◆ **WHAT THE TASK REQUIRES**: Some entries follow. Reproduce exactly the lines starting at the one with "congrArg (fun u" and stopping after the one with "(s.laneIssued g G serial).gang?".

Collected data entries:

theorem LaneFile.contents_free (L : LaneFile) (l r key : Nat) : (L.free l r).contents key = L.contents key := by
  unfold LaneFile.contents LaneFile.free
  by_cases h : key = l * 1024 + r
  · subst h
    simp only [SMap.find?_modify_same, Option.map_map]
    rfl
  · simp only [SMap.find?_modify_ne h]

/-- Freeing registers leaves what stands in them, and the rest of the lane file (R119). -/
theorem Use.freeAll_keeps {α : Type} (p : LaneFile → α) (h : ∀ L l r, p (L.free l r) = p L) (u : Use) (x : Issue) (L : LaneFile) :
    p (u.freeAll x L) = p L :=
  foldl_keeps p _ _ (fun L r _ => foldl_keeps p (fun (L : LaneFile) l => L.free l r) x.act (fun L l _ => h L l r) L) L

/-- Results put into one lane leave whatever writes of the lane's own registers leave. -/
theorem Issue.put_keeps {α : Type} (p : LaneFile → α) (x : Issue) (d : Dst) (l : Nat) (cs : List Cell)
    (w : ∀ L, ∀ k < cs.length, ∀ c, l ∈ x.act → p (L.write l (x.gang.rkey x.n d.file (d.idx.toNat + k)) c) = p L)
    (h : ∀ L r c, p (L.writeShadow l r c) = p L) (L : LaneFile) : p (x.put d L l cs) = p L := by
  refine foldl_keeps p _ cs.zipIdx (fun L ck hck => ?_) L
  have := (List.mem_zipIdx hck).2.1
  dsimp only
  split
  · exact w L ck.2 (by omega) ck.1 (by simpa using ‹x.act.contains l = true›)
  · exact h L _ _

/-! ## A halt stops its partition -/

theorem State.stopped_of_homes {s t : State} (h : t.beyondHomes = s.beyondHomes) (p : Nat) : t.stopped p = s.stopped p :=
  show t.beyondHomes.stopped p = s.beyondHomes.stopped p from congrArg (State.stopped · p) h

/-- A change of a partition that leaves its halt line and its halt. -/
theorem State.stopped_modPart (s : State) (q : Nat) (f : Partition → Partition)
    (h : ∀ P, (f P).halting = P.halting ∧ (f P).halted = P.halted) (p : Nat) : (s.modPart q f).stopped p = s.stopped p := by
  by_cases same : p = q
  · subst same
    simp [State.stopped, h]
  · simp [State.stopped, State.part_modPart_ne s f same]

@[simp] theorem State.stopped_writeRecord (s : State) (q : Nat) (ws : List Nat) (p : Nat) :
    (s.writeRecord q ws).stopped p = s.stopped p := by
  unfold State.writeRecord State.putRecord
  dsimp only
  refine (State.stopped_modPart _ _ _ ?_ _).trans ?_
  · exact fun _ => ⟨rfl, rfl⟩
  · split
    · refine (State.stopped_modPart _ _ _ ?_ _).trans (State.stopped_of_homes (s.beyondHomes_homeWrite _ _ _ _) _)
      exact fun _ => ⟨rfl, rfl⟩
    · refine State.stopped_modPart _ _ _ ?_ _
      exact fun _ => ⟨rfl, rfl⟩

/-- After a halting fault the partition's halt line is raised (R379). -/
theorem State.stopped_halt (s : State) (p : Nat) (ag : Agent) (f : FaultInfo) (pcm : Nat) : (s.halt p ag f pcm).stopped p = true := by
  unfold State.halt
  dsimp only
  split
  · simp [State.stopped, State.emit, State.part, State.modPart]
  · rename_i h
    simpa using h

/-! ## What a lane word can do -/

/-- What the issue of a lane word leaves after its effect: nothing while it waits, else the errors that its sources met are counted, and
where it is done it has issued from its run (R67, R72, R392). -/
def Issued.leads (o : Issued) (s : State) (G : Gang) (serial : Nat) (ms : List Met) (t : State) : Prop :=
  match o with
  | .wait => t = s
  | .illegal => False
  | .stop q => t = q.registerErrors G ms
  | .done q => t = (q.registerErrors G ms).laneIssued s.cur G serial

/-- A lane word whose partition is not halted after it has waited, which changes nothing, or its effect was taken: with the token paid and the
last-use registers freed, and the errors that its sources met counted (R67, R72, R119, R392, R393, R444). -/
theorem laneWord_cases {s t : State} {G : Gang} {i : Instr} {msel : Option Nat} {u : Use} {f : Issue → State → Issued}
    (hg : s.gang? s.cur = some G) (e : laneWord i msel u f s = .next t) (runs : t.stopped (partOfVnum G.vnum) = false) :
    t = s ∨ ∃ r p, s.pay (4 * G.place.core + G.place.qtr) G.vnum 1 = some p ∧
      let ms := u.met i (mkIssue s s.cur G r msel)
      let x := (mkIssue s s.cur G r msel).sensed i ms
      (f x (p.modGang s.cur fun G => { G with lane := u.freeAll x G.lane })).leads s G r.serial ms t := by
  unfold laneWord at e
  simp only [hg] at e
  have halted {q : State} {ag : Agent} {d : FaultInfo} {n : Nat} (h : Host.Outcome.next (q.halt (partOfVnum G.vnum) ag d n) = (.next t : Host.Outcome State Fault Refusal)) : False := by
    injection h with h
    rw [← h, State.stopped_halt] at runs
    cases runs
  have same (h : Host.Outcome.next s = (.next t : Host.Outcome State Fault Refusal)) : t = s := by injection h with h; exact h.symm
  split at e
  · exact .inl (same e)
  · rename_i r _ _
    split at e
    · exact .inl (same e)
    · split at e
      · exact (halted e).elim
      · split at e
        · exact .inl (same e)
        · split at e
          · exact (halted e).elim
          · split at e
            · exact .inl (same e)
            · rename_i p paid
              refine .inr ⟨r, p, paid, ?_⟩
              dsimp only
              split at e
              · rename_i k
                rw [k]
                exact same e
              · exact (halted e).elim
              · rename_i k
                rw [k]
                injection e with e
                exact e.symm
              · rename_i k
                rw [k]
                split at e
                · rename_i h strict
                  unfold State.strictRegister at strict
                  split at strict
                  · cases strict
                  · split at strict
                    · cases strict
                    · injection strict with strict
                      rw [← strict] at e
                      exact (halted e).elim
                · injection e with e
                  exact e.symm

end Sys2Proof.Machine
end

section
/-! The frame of the integer lane words (R32, R34, R116, R119, R128 to R139). -/

namespace Sys2Proof.Machine

/-! ## What a word of the vector pipes leaves -/

/-- The results of a word in its active and its helper lanes. -/
def Issue.outs (x : Issue) (out : Nat → LaneOut) : List (Nat × LaneOut) := (x.act ++ x.help).map fun l => (l, out l)

/-- The bits that the active lanes give to a mask (R34). -/
def Issue.bitsFor (x : Issue) (out : Nat → LaneOut) (k : Nat) : List (Nat × Bool) :=
  ((x.outs out).take x.act.length).filterMap fun lo => (lo.2.bits.find? fun b => decide (b.1 = k)).map fun b => (lo.1, b.2)

/-- A gang that has taken the results of a word: its registers, then its masks. -/
def Issue.taken (x : Issue) (d : Dst) (out : Nat → LaneOut) (G : Gang) : Gang :=
  (List.range 8).foldl (fun G k => G.mergeM k (x.bitsFor out k))
    { G with lane := (x.outs out).foldl (fun L lo => x.put d L lo.1 lo.2.vals) G.lane }

theorem Issue.take_outs (x : Issue) (out : Nat → LaneOut) : (x.outs out).take x.act.length = x.act.map fun l => (l, out l) := by
  simp [Issue.outs]

/-- The bits for a mask come from active lanes. -/
theorem Issue.mem_act_of_mem_bitsFor {x : Issue} {out : Nat → LaneOut} {k : Nat} {lb : Nat × Bool} (h : lb ∈ x.bitsFor out k) :
    lb.1 ∈ x.act := by
  simp only [Issue.bitsFor, Issue.take_outs, List.mem_filterMap, List.mem_map, Option.map_eq_some_iff] at h
  obtain ⟨lo, ⟨l, hl, rfl⟩, b, _, rfl⟩ := h
  exact hl

/-- No bits for a mask that no lane names. -/
theorem Issue.bitsFor_eq_nil {x : Issue} {out : Nat → LaneOut} {k : Nat} (h : ∀ l, ∀ b ∈ (out l).bits, b.1 ≠ k) : x.bitsFor out k = [] := by
  simp only [Issue.bitsFor, Issue.take_outs, List.filterMap_eq_nil_iff, List.mem_map, Option.map_eq_none_iff, List.find?_eq_none]
  rintro lo ⟨l, _, rfl⟩ b hb
  simpa using h l b hb

/-- Taking results changes the masks and the lane registers of the gang, and nothing else of it. -/
theorem Issue.taken_eq (x : Issue) (d : Dst) (out : Nat → LaneOut) (G : Gang) : ∃ m, x.taken d out G =
    { G with m := m, lane := (x.outs out).foldl (fun L lo => x.put d L lo.1 lo.2.vals) G.lane } := by
  obtain ⟨m, hm⟩ := Gang.mergeAll_masks (x.bitsFor out) (List.range 8)
    { G with lane := (x.outs out).foldl (fun L lo => x.put d L lo.1 lo.2.vals) G.lane }
  exact ⟨m, hm⟩

theorem Issue.lane_taken (x : Issue) (d : Dst) (out : Nat → LaneOut) (G : Gang) :
    (x.taken d out G).lane = (x.outs out).foldl (fun L lo => x.put d L lo.1 lo.2.vals) G.lane := by
  obtain ⟨m, hm⟩ := x.taken_eq d out G
  rw [hm]

/-- Results raise no cause, so that no log record is written (R145). -/
theorem condRecords_quiet {cs : List (Nat × Cond)} (h : ∀ c ∈ cs, c.2 = {}) : condRecords cs = [] := by
  have none (f : Cond → Bool) (hf : f {} = false) : cs.filter (fun c => f c.2) = [] :=
    List.filter_eq_nil_iff.mpr fun c hc => by simp [h c hc, hf]
  simp [condRecords, none Cond.inv rfl, none Cond.dz rfl, none Cond.ov rfl, maskOf]

/-- A word whose lanes raise no cause leaves its results in its gang, and that is all. -/
theorem Issue.finish_quiet {x : Issue} {d : Dst} {out : Nat → LaneOut} (quiet : ∀ l, (out l).cond = {}) (s : State) :
    x.finish d out s = (s.modGang x.g fun G =>
      { G with lane := (x.outs out).foldl (fun L lo => x.put d L lo.1 lo.2.vals) G.lane }).modGang x.g fun G =>
        (List.range 8).foldl (fun G k => G.mergeM k (x.bitsFor out k)) G := by
  have records : condRecords (((x.outs out).take x.act.length).map fun lo => (lo.1, lo.2.cond)) = [] :=
    condRecords_quiet fun c hc => by
      obtain ⟨lo, hlo, rfl⟩ := List.mem_map.mp hc
      obtain ⟨l, _, rfl⟩ := List.mem_map.mp (List.mem_of_mem_take hlo)
      exact quiet l
  change State.logConds _ _ _ _ _ (condRecords (((x.outs out).take x.act.length).map fun lo => (lo.1, lo.2.cond))) = _
  rw [records]
  rfl

theorem Issue.gang?_finish {x : Issue} {d : Dst} {out : Nat → LaneOut} (quiet : ∀ l, (out l).cond = {}) (s : State) :
    (x.finish d out s).gang? x.g = (s.gang? x.g).map (x.taken d out) := by
  rw [x.finish_quiet quiet, State.gang?_modGang, State.gang?_modGang, Option.map_map]
  rfl

/-! ## The rest of the machine -/

/-- A state without what a lane word that touches registers only may change: gangs, and the clocks of the cores' last issue. -/
def State.beyondGangs (s : State) : State := { s.beyondHomes with gangs := [], cores := [] }

/-- From one state to the other memory, its sidecar and poison, every gang but one, and all that is beyond gangs and homes are the same. -/
structure State.OnlyGang (s t : State) (g : Nat) : Prop where
  gangs : ∀ h, h ≠ g → t.gang? h = s.gang? h
  rest  : t.beyondGangs = s.beyondGangs

theorem State.OnlyGang.trans {s t u : State} {g : Nat} (h : s.OnlyGang t g) (k : t.OnlyGang u g) : s.OnlyGang u g :=
  ⟨fun j hj => (k.gangs j hj).trans (h.gangs j hj), k.rest.trans h.rest⟩

theorem State.OnlyGang.of_homes {s t : State} (h : t.beyondHomes = s.beyondHomes) (g : Nat) : s.OnlyGang t g :=
  ⟨fun j _ => show t.beyondHomes.gang? j = s.beyondHomes.gang? j from congrArg (State.gang? · j) h,
    congrArg (fun u : State => { u with gangs := [], cores := [] }) h⟩

theorem State.onlyGang_modGang (s : State) (g : Nat) (f : Gang → Gang) : s.OnlyGang (s.modGang g f) g :=
  ⟨fun _ hj => s.gang?_modGang_ne f hj, (rfl)⟩

theorem State.onlyGang_laneIssued (s : State) (g : Nat) (G : Gang) (serial : Nat) : s.OnlyGang (s.laneIssued g G serial) g :=
  ⟨fun _ hj => s.gang?_modGang_ne _ hj, (rfl)⟩

/-- The gang whose lane word has issued (R175, R178). -/
theorem State.gang?_laneIssued (s : State) (g : Nat) (G : Gang) (serial : Nat) :
    (s.laneIssued g G serial).gang? g = (s.gang? g).map fun H => { H with
      runs := H.runs.map fun r => if r.serial = serial then { r with next := r.next + 1 } else r, issued := s.now, promo := false,
      since := s.now } := s.gang?_modGang g _

@[simp] theorem State.beyondHomes_registerEntry (s : State) (struct : Nat) (G : Gang) (m : Met) :
    (s.registerEntry struct G m).beyondHomes = s.beyondHomes := by
  simp [State.registerEntry]

@[simp] theorem State.beyondHomes_registerErrors (s : State) (G : Gang) (ms : List Met) :
    (s.registerErrors G ms).beyondHomes = s.beyondHomes :=
  State.beyondHomes_foldl (fun s m => s.registerError G m) (fun s m => s.beyondHomes_registerEntry 0 G m) ms s

end Sys2Proof.Machine
end

section
/-! The frame of the integer lane words (R32, R34, R116, R119, R128 to R139). -/

namespace Sys2Proof.Machine

/-! ## The frame, as the statement has it -/

/-- What a lane word with destination `d` under mask `msel`, which names the masks `named`, leaves alone: of its gang all but the registers
that it writes, LIVE, those masks in its active lanes and the run in progress; every other gang; memory, unless a register has an
uncorrectable error; and the rest of the machine. -/
def State.LaneFramed (s t : State) (G : Gang) (d : Dst) (msel : Nat) (named : List Nat) : Prop :=
  ∃ H, t.gang? s.cur = some H
    ∧ (∀ key, (∀ l ∈ G.active msel, ∀ k, k < 2 → key ≠ l * 1024 + G.rkey (s.regsOf G) d.file (d.idx.toNat + k)) →
        (SMap.find? key H.lane.regs).map (fun c => (c.val, c.p)) = (SMap.find? key G.lane.regs).map (fun c => (c.val, c.p)))
    ∧ (∀ k, k ∉ named → H.mreg k = G.mreg k)
    ∧ (∀ k l, l ∉ G.active msel → l < 32 → (H.mreg k).getLsbD l = (G.mreg k).getLsbD l)
    ∧ (∀ n, H.sreg n = G.sreg n) ∧ H.c = G.c ∧ H.pc = G.pc ∧ H.sp = G.sp ∧ H.stack = G.stack ∧ H.pend = G.pend
    ∧ H.lane.scale = G.lane.scale ∧ H.lane.pos = G.lane.pos ∧ H.eng = G.eng ∧ H.life = G.life ∧ H.wait = G.wait
    ∧ H.owed = G.owed ∧ H.restart = G.restart ∧ H.place = G.place
    ∧ (∀ g, g ≠ s.cur → t.gang? g = s.gang? g)
    ∧ (G.lane.err = [] → (∀ x, Memory.byte t.mem x = Memory.byte s.mem x) ∧ t.side = s.side ∧ t.bad = s.bad ∧ t.sideBad = s.sideBad)
    ∧ t.wgs = s.wgs ∧ t.grids = s.grids ∧ t.clusters = s.clusters ∧ t.engines = s.engines ∧ t.twins = s.twins
    ∧ t.parts = s.parts ∧ t.vdevs = s.vdevs ∧ t.ctxs = s.ctxs ∧ t.pkg = s.pkg ∧ t.out = s.out

/-- A word that waits leaves everything. -/
theorem State.LaneFramed.refl {s : State} {G : Gang} (hg : s.gang? s.cur = some G) (d : Dst) (msel : Nat) (named : List Nat) :
    s.LaneFramed s G d msel named :=
  ⟨G, hg, fun _ _ => rfl, fun _ _ => rfl, fun _ _ _ _ => rfl, fun _ => rfl, rfl, rfl, rfl, rfl, rfl, rfl, rfl, rfl, rfl, rfl, rfl, rfl,
    rfl, fun _ _ => rfl, fun _ => ⟨fun _ => rfl, rfl, rfl, rfl⟩, rfl, rfl, rfl, rfl, rfl, rfl, rfl, rfl, rfl, rfl⟩
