-- ==== Sys2Proof/Word.lean ====
section
/-!
DEFINITION. The word types of the machine (spec 00 R4, 04 R100, 06 R126) and their plainest arithmetic.
-/
namespace Sys2Proof

/-- A register-space or memory word. -/
abbrev W64 := BitVec 64
/-- One byte. -/
abbrev Byte := BitVec 8
/-- A 12-bit register field (06 R127, 04 R100). -/
abbrev Reg := BitVec 12
/-- An instruction word (06 R126). -/
abbrev Word96 := BitVec 96
/-- A fetch line (05 R106). -/
abbrev Line := BitVec 512

/-- A Nat as a 64-bit word, modulo 2^64. -/
def w64 (n : Nat) : W64 := BitVec.ofNat 64 n
/-- An Int as a 64-bit word, modulo 2^64. -/
def w64i (i : Int) : W64 := BitVec.ofInt 64 i
/-- Bits [lo+n-1:lo] of a word, as a Nat. -/
def bitsOf {w : Nat} (x : BitVec w) (lo n : Nat) : Nat := (x.toNat >>> lo) % 2 ^ n
/-- Bit i of a word. -/
def bitOf {w : Nat} (x : BitVec w) (i : Nat) : Bool := x.getLsbD i
/-- Sign extension to 64 bits. -/
def sx64 {w : Nat} (x : BitVec w) : W64 := x.signExtend 64
/-- Zero extension to 64 bits. -/
def zx64 {w : Nat} (x : BitVec w) : W64 := x.setWidth 64
/-- A Bool as a word. -/
def b64 (b : Bool) : W64 := if b then 1 else 0
/-- A Bool as a Nat. -/
def bN (b : Bool) : Nat := if b then 1 else 0

end Sys2Proof
end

◆ **ANSWER TO THE EXERCISE**:
    congrArg (fun u : State => { u with gangs := [], cores := [] }) h⟩

theorem State.onlyGang_modGang (s : State) (g : Nat) (f : Gang → Gang) : s.OnlyGang (s.modGang g f) g :=
  ⟨fun _ hj => s.gang?_modGang_ne f hj, (rfl)⟩

theorem State.onlyGang_laneIssued (s : State) (g : Nat) (G : Gang) (serial : Nat) : s.OnlyGang (s.laneIssued g G serial) g :=
  ⟨fun _ hj => s.gang?_modGang_ne _ hj, (rfl)⟩

/-- The gang whose lane word has issued (R175, R178). -/
theorem State.gang?_laneIssued (s : State) (g : Nat) (G : Gang) (serial : Nat) :
    (s.laneIssued g G serial).gang? g = (s.gang? g).map fun H => { H with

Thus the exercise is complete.